### Problem to solve:
Go line by line through the entries below and copy those containing the string "core".

Records from a data source:
-- ==== Sys2Proof/Machine/Flags.lean ====
section
/-! DEFINITION. Every flag computation (10_state R22) and the order of result and flag (42_alu R192). -/

namespace Sys2Proof.Machine

/-- A flag value is 0 or 1, never another (10_state R22). -/
def flagByte (f : Bool) : Byte := if f then 1 else 0

/-- Carry: 1 if a + b > 255 (42_alu R186, R193). -/
def carryFlag (a b : Byte) : Byte := flagByte (decide (a.toNat + b.toNat > 255))

/-- No borrow of a - b: 1 if a ≥ b (42_alu R187, R193). -/
def noBorrowFlag (a b : Byte) : Byte := flagByte (decide (a.toNat ≥ b.toNat))

/-- The bit a right shift moves out, `b[0]` (42_alu R188). -/
def shiftRightFlag (b : Byte) : Byte := flagByte (b.getLsbD 0)

/-- The bit a left shift moves out, `b[7]` as 0 or 1 (42_alu R190). -/
def shiftLeftFlag (b : Byte) : Byte := flagByte (b.getLsbD 7)

/-- Result, then flag: the row order of ADD Vx,Vy (42_alu R186, R192; log 16). -/
def setResultThenFlag (x : Nibble) (result flag : Byte) (s : State) : State := (s.setV x result).setV flagReg flag

/-- Flag, then result: the row order of SUB, SUBN, SHR and SHL (42_alu R187 to R190, R192; log 16). -/
def setFlagThenResult (x : Nibble) (flag result : Byte) (s : State) : State := (s.setV flagReg flag).setV x result

end Sys2Proof.Machine
end

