-- ==== Sys2Proof/Machine/Keypad.lean ====
section
/-! DEFINITION. Keypad and timer instructions (45_keypad_timers). -/

namespace Sys2Proof.Machine

/-- SKP Vx: skip if KEY[Vx] is pressed; InvalidKeyIndex above 0xF (45_keypad_timers R250). -/
def execSkpVx (x : Nibble) (s : State) : Result :=
  let k := s.getV x
  if badKey k then raise .invalidKeyIndex (.skpVx x) s
  else
    let (levels, t) := sampleKeys s
    .next (skipIf (keyLevel levels k) t)

/-- SKNP Vx: skip if KEY[Vx] is not pressed; InvalidKeyIndex above 0xF (45_keypad_timers R251). -/
def execSknpVx (x : Nibble) (s : State) : Result :=
  let k := s.getV x
  if badKey k then raise .invalidKeyIndex (.sknpVx x) s
  else
    let (levels, t) := sampleKeys s
    .next (skipIf (!keyLevel levels k) t)

/-- LD Vx,DT (45_keypad_timers R252). -/
def execLdVxDt (x : Nibble) (s : State) : Result := .next (s.setV x s.dt)

/-- LD Vx,K: enter WaitingForKey with WAIT_REG = x (45_keypad_timers R253). -/
def execLdVxK (x : Nibble) (s : State) : Result := .next { s with waitReg := x, run := .waitingForKey }

/-- LD DT,Vx (45_keypad_timers R254). -/
def execLdDtVx (x : Nibble) (s : State) : Result := .next (s.setDt (s.getV x))

/-- LD ST,Vx (45_keypad_timers R255). -/
def execLdStVx (x : Nibble) (s : State) : Result := .next (s.setSt (s.getV x))

end Sys2Proof.Machine
end

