theorem execLdBVx_keeps_v {x : Nibble} {s t : State} (h : execLdBVx x s = .next t) : t.v = s.v := by
  obtain ⟨-, e⟩ | ⟨-, e⟩ := execLdBVx_cases x s <;> cases e.symm.trans h
  · rfl
  · exact enterHalted_v ..

theorem execLdMemIVx_keeps_v {x : Nibble} {s t : State} (h : execLdMemIVx x s = .next t) : t.v = s.v := by
  obtain ⟨-, e⟩ | ⟨-, e⟩ := execLdMemIVx_cases x s <;> cases e.symm.trans h
  · rfl
  · exact enterHalted_v ..

/-- Settles O33: one case per instruction, in the order of the statement's three lists. -/
theorem onlySixInstructionsWriteTheFlag : Obligations.OnlySixInstructionsWriteTheFlag := by
  intro x y n kk s t hx
  have hother {b : Byte} (h : Host.Outcome.next (s.setV x b) = (.next t : Result)) : t.getV 0xF#4 = s.getV 0xF#4 := by
    cases h
    exact getV_setV_ne s b hx.symm
  refine ⟨?_, ?_, fun z nnn => ?_⟩ <;>
    simp only [List.forall_mem_cons, List.not_mem_nil, false_imp_iff, implies_true, and_true]
  · refine ⟨?_, ?_, ?_, ?_, ?_, fun h ht _ => execDrwVxVyN_flag h ht⟩ <;> intro h _ _ <;> cases h
    · exact setResultThenFlag_flag ..
    · exact setFlagThenResult_flag hx ..
    · exact setFlagThenResult_flag hx ..
    · exact setFlagThenResult_flag hx ..
    · exact setFlagThenResult_flag hx ..
  · exact ⟨hother, hother, hother, hother, hother, hother, execRndVxKk_keeps_getV hx.symm, hother,
      execLdVxMemI_keeps_flag hx⟩
  · refine ⟨?_, execRet_keeps_v, ?_, ?_, execCallNnn_keeps_v, skipIf_keeps_v, skipIf_keeps_v, skipIf_keeps_v,
      skipIf_keeps_v, ?_, ?_, execSkpVx_keeps_v, execSknpVx_keeps_v, ?_, ?_, ?_, ?_, ?_, execLdBVx_keeps_v,
      execLdMemIVx_keeps_v⟩ <;> intro h <;> cases h <;> rfl

/-! ### Stores read back (43_index_memory R214, R215; 20_memory R73) -/

/-- Settles O39: the store's bytes by `ldMemIStoresTheRegisters`, the load's registers by `ldVxMemILoadsTheRegisters`. -/
theorem storeThenLoadRestoresTheRegisters : Obligations.StoreThenLoadRestoresTheRegisters := by
  intro x s t junk hwf hfits hstore
  obtain ⟨-, hstores, -⟩ := ldMemIStoresTheRegisters x s
  obtain ⟨t', ht', hstored, -, -, -⟩ := hstores hwf hfits
  cases ht'.symm.trans hstore
  obtain ⟨-, hloads, -⟩ := ldVxMemILoadsTheRegisters x { t with i := s.i, v := junk }
  obtain ⟨u, hu, hloaded, hi, -⟩ := hloads hfits
  refine ⟨u, hu, fun k hk => ?_, hi⟩
  rw [hloaded k, if_pos hk]
  exact hstored k hk

/-- A read after a block store, in the statement's words. -/
theorem read_writeBytes_eq_byteAfterStore {s : State} (hwf : s.mem.wf = true) {a n : Nat} {bytes : List Byte}
    {value : Nat → Byte} (hlen : bytes.length = n) (hb : a + n ≤ 4096) (hvalue : ∀ k < n, bytes.getD k 0 = value k)
    (p : Nat) : (s.mem.writeBytes a bytes).read p = byteAfterStore a n value s p := by
  subst hlen
  rw [Memory.read_writeBytes hwf hb, byteAfterStore]
  split
  · exact hvalue _ (by omega)
  · rfl
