-- ==== Sys2Proof/Config.lean ====
section
/-! DEFINITION. What an implementation of the core fixes and what the spec leaves free: the block
cipher `BC`, the address width `AW` (spec/00_scope.md R8, R9, R10) and the free values
(spec/93_implementation_defined.md U1 to U4, U11). -/

namespace Sys2Proof

/-- The parameters of one core and its supply of free values. The machine runs on `Config.hw`;
operations take an `Hw` so that a statement can speak of every hardware and a test of one. -/
structure Hw where
  /-- `AW`, the width in bits of a buffer-memory address (R10). -/
  aw : Nat
  /-- `BC.KEYLENS`, the key lengths in bytes the cipher supports (R8). -/
  keyLens : List Nat
  /-- `BC.keyOk(k)`: the cipher accepts `k` as a key (R8). -/
  keyOk : Bytes → Bool
  /-- `BC.enc(k, b)` (R8). -/
  enc : Bytes → Block → Block
  /-- `BC.dec(k, b)` (R8). -/
  dec : Bytes → Block → Block
  /-- The free number of a draw (U3, U4). -/
  freeNat : Nat → Nat
  /-- Byte `i` of the free bytes of a draw (U1, U2, U3, U4, U11). -/
  freeByte : Nat → Nat → Byte

/-- What R8 and R10 require of the parameters. -/
structure Hw.Lawful (hw : Hw) : Prop where
  /-- 16 <= AW. -/
  aw_ge : 16 ≤ hw.aw
  /-- AW <= 64. -/
  aw_le : hw.aw ≤ 64
  /-- `BC.KEYLENS` is not empty. -/
  keyLens_ne : hw.keyLens ≠ []
  /-- 0 is not a supported length (spec/44_construct_lifecycle.md R156). -/
  keyLens_pos : ∀ n ∈ hw.keyLens, 0 < n
  /-- `BC.keyOk(k)` implies that `len(k)` is in `BC.KEYLENS`. -/
  keyOk_len : ∀ k, hw.keyOk k = true → k.length ∈ hw.keyLens

/-- Assumption `BC.inverse` (R9). No definition of the machine uses it. -/
def Hw.Inverse (hw : Hw) : Prop :=
  ∀ k b, hw.keyOk k = true → hw.dec k (hw.enc k b) = b ∧ hw.enc k (hw.dec k b) = b

/-- AW - 16, open (R10, 93 U10). Log 2. -/
opaque Config.awAbove16 : Fin 49
/-- One member of `BC.KEYLENS`, less one: the set is not empty (R8). Log 1. -/
opaque Config.firstKeyLen : Nat
/-- The other members of `BC.KEYLENS`, less one each. Log 1. -/
opaque Config.otherKeyLens : List Nat
/-- Which byte sequences of a supported length the cipher accepts (93 U9). Log 1. -/
opaque Config.keyAccepted : Bytes → Bool
/-- `BC.enc` (93 U8). Log 1. -/
opaque Config.bcEnc : Bytes → Block → Block
/-- `BC.dec` (93 U8). Log 1. -/
opaque Config.bcDec : Bytes → Block → Block
/-- The free numbers (93 U3, U4). Log 6. -/
opaque Config.freeNat : Nat → Nat
/-- The free bytes (93 U1, U2, U3, U4, U11). Log 6. -/
opaque Config.freeByte : Nat → Nat → Byte

/-- `AW`, between 16 and 64. -/
def Config.aw : Nat := 16 + Config.awAbove16.val

/-- `BC.KEYLENS`, a non-empty list of positive numbers. -/
def Config.keyLens : List Nat :=
  (Config.firstKeyLen + 1) :: Config.otherKeyLens.map (· + 1)

/-- `BC.keyOk`, with its law built in. -/
def Config.keyOk (k : Bytes) : Bool :=
  Config.keyLens.contains k.length && Config.keyAccepted k

/-- The hardware the machine runs on. -/
def Config.hw : Hw where
  aw := Config.aw
  keyLens := Config.keyLens
  keyOk := Config.keyOk
  enc := Config.bcEnc
  dec := Config.bcDec
  freeNat := Config.freeNat
  freeByte := Config.freeByte

end Sys2Proof
end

### Answer box:
/-! DEFINITION. What an implementation of the core fixes and what the spec leaves free: the block
/-- The parameters of one core and its supply of free values. The machine runs on `Config.hw`;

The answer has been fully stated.